Here in image one there's the post ingest status report saying that 28954 terms have been imported in 269 seconds. As a part of the SKOS import we have to do a fair few cross references and referential lookups, so the performance isn't quite as blistering as the ZThes import, still pretty good tho.



Here's some more screenies showing the label nodes and editing pages in different languages. The data is held in the lexaurus canonical schema, so it can go out as ZThes or SKOK or whatever else we need.







More to follow, but I thought these interesting to put up now, just to stimulate discussion.

Wednesday 6 August 2008

Sprint 3 - Washup and planning

A few months ago we started to experiment with scrum, sprints and backlogs in an attempt to formalise our agile development processes. I thought it might be fun to try and keep the blog updated every couple of weeks with what's moving in the k-int world.. so here goes...

Hana's done some great work on the zero functionality release for the JISC Transcoder Project and it's basically finished. I'm tasked with uploading this to the Amazon elastic cloud this week whilst hana pushes on with having a go at SCORM 2004 to IMS CP 1.1 trascoding. Hana has also spent a couple of days fixing a drag and drop bug in the vocabulary editor application and getting reload installed for some testing. We're on the lookout for an SCORM 2004 content to test with (Especially older BBC JAM content).

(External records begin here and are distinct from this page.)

/-- The same of kind 2 (R65, R83). -/
theorem runDecoded_stateInfoRow (hr : BitVec 2) {rest : List Byte} (hmax : rest.length ≤ 5) :
    runDecoded (decodeStateInfoRow hr rest) =
      routePayload (recognizedPayload hr Config.kindStateInfo rest) := by
  have hdec : (Config.kindStateInfo, decodeStateInfo) ∈ kindDecoders := by simp [kindDecoders]
  match rest with
  | _ :: _ :: _ :: _ :: _ => rfl
  | [] | [_] | [_, _] | [_, _, _] => exact (routePayload_short (len := 7) hr hdec hmax (by simp)).symm

/-- The same of kind 3, which has no bytes beyond its fields (R66, R83). -/
theorem runDecoded_customHsbRow (hr : BitVec 2) {rest : List Byte} (hmax : rest.length ≤ 5) :
    runDecoded (decodeCustomHsbRow hr rest) =
      routePayload (recognizedPayload hr Config.kindCustomHsb rest) := by
  have hdec : (Config.kindCustomHsb, decodeCustomHsb) ∈ kindDecoders := by simp [kindDecoders]
  match rest with
  | [_, _, _, _, _] => rfl
  | [] | [_] | [_, _] | [_, _, _] | [_, _, _, _] =>
    exact (routePayload_short (len := 8) hr hdec hmax (by simp)).symm
  | _ :: _ :: _ :: _ :: _ :: _ :: _ => exact absurd hmax (by simp)

/-- The same of kind 4 (R67, R83). -/
theorem runDecoded_startPatternRow (hr : BitVec 2) {rest : List Byte} (hmax : rest.length ≤ 5) :
    runDecoded (decodeStartPatternRow hr rest) =
      routePayload (recognizedPayload hr Config.kindStartPattern rest) := by
  have hdec : (Config.kindStartPattern, decodeStartPattern) ∈ kindDecoders := by simp [kindDecoders]
  match rest with
  | _ :: _ :: _ :: _ => rfl
  | [] | [_] | [_, _] => exact (routePayload_short (len := 6) hr hdec hmax (by simp)).symm

/-- Whatever its kind, a recognized payload is answered by the demultiplexer (R75). -/
theorem runDecoded_decodeKind (hr : BitVec 2) (k : Byte) {rest : List Byte} (hmax : rest.length ≤ 5) :
    runDecoded (decodeKind hr k rest) = routePayload (recognizedPayload hr k rest) := by
  unfold decodeKind
  split_ifs with h1 h2 h3 h4 h5 h6 h7 h8 h16
  · rw [h1, runDecoded_simpleActionRow hr hmax]
  · rw [h2, runDecoded_stateInfoRow hr hmax]
  · rw [h3, runDecoded_customHsbRow hr hmax]
  · rw [h4, runDecoded_startPatternRow hr hmax]
  · rw [h5]; rfl
  · rw [h6]; rfl
  · rw [h7]; rfl
  · rw [h8]; rfl
  · rw [h16]; rfl
  · rfl

/-- A payload whose header carries the two constants is a recognized payload with the reserved bits of that
header (R62, R63). -/
theorem recognizedPayload_of_bytes {b0 b1 : Byte} (k : Byte) (rest : List Byte)
    (hmfr : headerManufacturer (wordOfBytes b0 b1) = Config.mfrCode)
    (hind : headerIndustry (wordOfBytes b0 b1) = Config.indCode) :
    recognizedPayload (headerReserved (wordOfBytes b0 b1)) k rest = b0 :: b1 :: k :: rest := by
  rw [recognizedPayload, recognizedHeader, ← hmfr, ← hind, joinHeaderWord_fields, wordBytes,
    extract_wordOfBytes_low, extract_wordOfBytes_high]
  rfl

/-- Three bytes or more are recognized by the codes of the first two (R76). -/
theorem matchesRecognized_cons (b0 b1 k : Byte) (rest : List Byte) :
    MatchesRecognized (b0 :: b1 :: k :: rest) ↔
      headerManufacturer (wordOfBytes b0 b1) = Config.mfrCode ∧
        headerIndustry (wordOfBytes b0 b1) = Config.indCode :=
  Iff.trans (by simp [MatchesRecognized, firstThree]) (matches_recognized_bytes k b1 b0)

Liams been doing loads of work refactoring the import and export modules in Vocabulary bank to make sure we can ingest and export both ZThes and SKOS and crosswalk between the two and in preparation for creating some additional export formats for specialist educational / eLearning applications. Liam's also managed to create an installer for the new release of OpenCRM, our open source third sector call management / CRM application to go off to Sheffield Advice Link. We've been told that the latest released vocabulary editor can import the full 7923 terms from the IPSV Integrated Public Sector Vocabulary in 17 seconds, which isn't bad going, considering the amount of cross referencing and revision management thats going on under the hood.



I've been on holiday ;) but whilst I've been away I've made huge steps forward on a stand-alone OAI/ORE server that we can use to replace all the custom OAI servers we have dotted around the place. With the new server you just point the app at a JDBC data source and it does introspection to discover the DB schema, detect primary keys and timestamps, a few clicks later and you have an OAI/ORE feed for your database. The same infrastructure can be used in online or batch mode (Batch mode detecting changed records with checksums rather than timestamps, useful for normalised schemas where changes might not update datestamps). Initially this is for an update to the Peoples network discover application, but I've high hopes it will be useful in a wide range of cultural and governmental settings. This should give us an instant linked-data capability for projects like peoples network and other related metadata aggregator projects we're involved with at the moment.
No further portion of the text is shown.